は運動が多すぎることがあり、カロリーの欠如は体重増加を引き起こす可能性がありますか?

目次:

Anonim

あなたのカロリー摂取量を減らしてより多くのカロリーを燃やすと、体重減少が起こりますが、赤字の大きすぎる部分を作りすぎると、実際には逆戻りすることがあります。あなたの体重減少は、脂肪よりもむしろ筋肉を燃やし、体重が減り、数ポンド重くなります。燃料補給の下では、減量への素早い切符のように思われるが、逆効果である。体重を減らすことについては辛抱強く、1週間に1~2ポンドの安全で持続可能な損失率に固執してください。一部の人にとっては、このレートはあまりにも積極的であり、1週間に2ポンドがより効果的です。

<!今日のビデオ

エクストリームカロリー赤字

あなたの食事計画からカロリーをあまりにも多くカットすると、食事を維持することが困難になります。限られた計画で最初に体重を減らしても、それを維持することができない場合があります。あなたがジムで燃え尽きると、あなたが "ダイエット"の前にしたように食べることに戻ると、あなたが始まったときよりも太ってしまいます。

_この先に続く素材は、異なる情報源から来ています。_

/-! ## setLine -/

@[simp] theorem setLine_bins (s : State) (n : Nat) (r : Source) : (s.setLine n r).bins = s.bins := rfl
@[simp] theorem setLine_cells (s : State) (n : Nat) (r : Source) : (s.setLine n r).cells = s.cells := rfl
@[simp] theorem setLine_bays (s : State) (n : Nat) (r : Source) : (s.setLine n r).bays = s.bays := rfl
@[simp] theorem setLine_slots (s : State) (n : Nat) (r : Source) : (s.setLine n r).slots = s.slots := rfl
@[simp] theorem setLine_counter (s : State) (n : Nat) (r : Source) : (s.setLine n r).counter = s.counter := rfl
@[simp] theorem setLine_craneA (s : State) (n : Nat) (r : Source) : (s.setLine n r).craneA = s.craneA := rfl
@[simp] theorem setLine_craneB (s : State) (n : Nat) (r : Source) : (s.setLine n r).craneB = s.craneB := rfl
@[simp] theorem setLine_segs (s : State) (n : Nat) (r : Source) : (s.setLine n r).segs = s.segs := rfl
@[simp] theorem setLine_sched (s : State) (n : Nat) (r : Source) : (s.setLine n r).sched = s.sched := rfl
@[simp] theorem setLine_loops (s : State) (n : Nat) (r : Source) : (s.setLine n r).loops = s.loops := rfl
@[simp] theorem setLine_zones (s : State) (n : Nat) (r : Source) : (s.setLine n r).zones = s.zones := rfl
@[simp] theorem setLine_shutters (s : State) (n : Nat) (r : Source) : (s.setLine n r).shutters = s.shutters := rfl
@[simp] theorem setLine_manualRelease (s : State) (n : Nat) (r : Source) : (s.setLine n r).manualRelease = s.manualRelease := rfl
@[simp] theorem setLine_gens (s : State) (n : Nat) (r : Source) : (s.setLine n r).gens = s.gens := rfl
@[simp] theorem setLine_lines (s : State) (n : Nat) (r : Source) : (s.setLine n r).lines = tableSet .low s.lines n r := rfl
@[simp] theorem setLine_settings (s : State) (n : Nat) (r : Source) : (s.setLine n r).settings = s.settings := rfl
@[simp] theorem setLine_portC (s : State) (n : Nat) (r : Source) : (s.setLine n r).portC = s.portC := rfl
@[simp] theorem setLine_portA (s : State) (n : Nat) (r : Source) : (s.setLine n r).portA = s.portA := rfl
@[simp] theorem setLine_portB (s : State) (n : Nat) (r : Source) : (s.setLine n r).portB = s.portB := rfl
@[simp] theorem setLine_portS (s : State) (n : Nat) (r : Source) : (s.setLine n r).portS = s.portS := rfl
@[simp] theorem setLine_power (s : State) (n : Nat) (r : Source) : (s.setLine n r).power = s.power := rfl
@[simp] theorem setLine_coldStart (s : State) (n : Nat) (r : Source) : (s.setLine n r).coldStart = s.coldStart := rfl
@[simp] theorem setLine_pending (s : State) (n : Nat) (r : Source) : (s.setLine n r).pending = s.pending := rfl
@[simp] theorem setLine_bin (s : State) (n : Nat) (r : Source) (m : Nat) :
    (s.setLine n r).bin m = s.bin m := rfl
@[simp] theorem setLine_cell (s : State) (n : Nat) (r : Source) (m : Nat) :
    (s.setLine n r).cell m = s.cell m := rfl
@[simp] theorem setLine_bay (s : State) (n : Nat) (r : Source) (st' : Station) (m : Nat) :
    (s.setLine n r).bay st' m = s.bay st' m := rfl
@[simp] theorem setLine_slot (s : State) (n : Nat) (r : Source) (m : Nat) :
    (s.setLine n r).slot m = s.slot m := rfl
@[simp] theorem setLine_seg (s : State) (n : Nat) (r : Source) (m : Nat) :
    (s.setLine n r).seg m = s.seg m := rfl
@[simp] theorem setLine_loop (s : State) (n : Nat) (r : Source) (m : Nat) :
    (s.setLine n r).loop m = s.loop m := rfl
@[simp] theorem setLine_zone (s : State) (n : Nat) (r : Source) (m : Nat) :
    (s.setLine n r).zone m = s.zone m := rfl
@[simp] theorem setLine_shutter (s : State) (n : Nat) (r : Source) (m : Nat) :
    (s.setLine n r).shutter m = s.shutter m := rfl
@[simp] theorem setLine_gen (s : State) (n : Nat) (r : Source) (m : Nat) :
    (s.setLine n r).gen m = s.gen m := rfl
@[simp] theorem setLine_genSettings (s : State) (n : Nat) (r : Source) (m : Nat) :
    (s.setLine n r).genSettings m = s.genSettings m := rfl
@[simp] theorem setLine_crane (s : State) (n : Nat) (r : Source) (x : Crane) :
    (s.setLine n r).crane x = s.crane x := by cases x <;> rfl
@[simp] theorem setLine_craneSettings (s : State) (n : Nat) (r : Source) (x : Crane) :
    (s.setLine n r).craneSettings x = s.craneSettings x := by cases x <;> rfl
@[simp] theorem setLine_schedCrane (s : State) (n : Nat) (r : Source) (x : Crane) :
    (s.setLine n r).schedCrane x = s.schedCrane x := by cases x <;> rfl
@[simp] theorem setLine_port (s : State) (n : Nat) (r : Source) (p' : Port) :
    (s.setLine n r).port p' = s.port p' := by cases p' <;> rfl
@[simp] theorem setLine_running (s : State) (n : Nat) (r : Source) : (s.setLine n r).running = s.running := rfl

<! 1日200カロリー以下にすると、筋肉量が減り、代謝を改善するのに重要です。この喪失は、栄養不足の危険にさらされます。適切な燃料がなければ、運動ははるかに難しいことも分かります。ジムにぶつかったときにセッションをスキップしたり、最小限の努力をしているかもしれません。あなたが筋肉量を失うと、あなたの体はリーンティッシュを燃料に使用します。あなたが運動するときに出す遅れの努力と組み合わせると、あなたの欠乏にもかかわらず体脂肪のより高いパーセンテージと柔らかい見た目の体格になります。

<!あなたの体は、カロリーがあまりにも少なすぎると反発します。

250〜500カロリーの小さな赤字を引き起こすか、より大きく、より活動的な人々のために1,000カロリーの赤字を引き起こすこともあります。エネルギーのために脂肪を蓄えて、体重を減らします。しかし赤字が大きすぎると、あなたの体はそれが飢えているように感じられ、代謝はこの劇的な状態からあなたを「救う」ために減速します。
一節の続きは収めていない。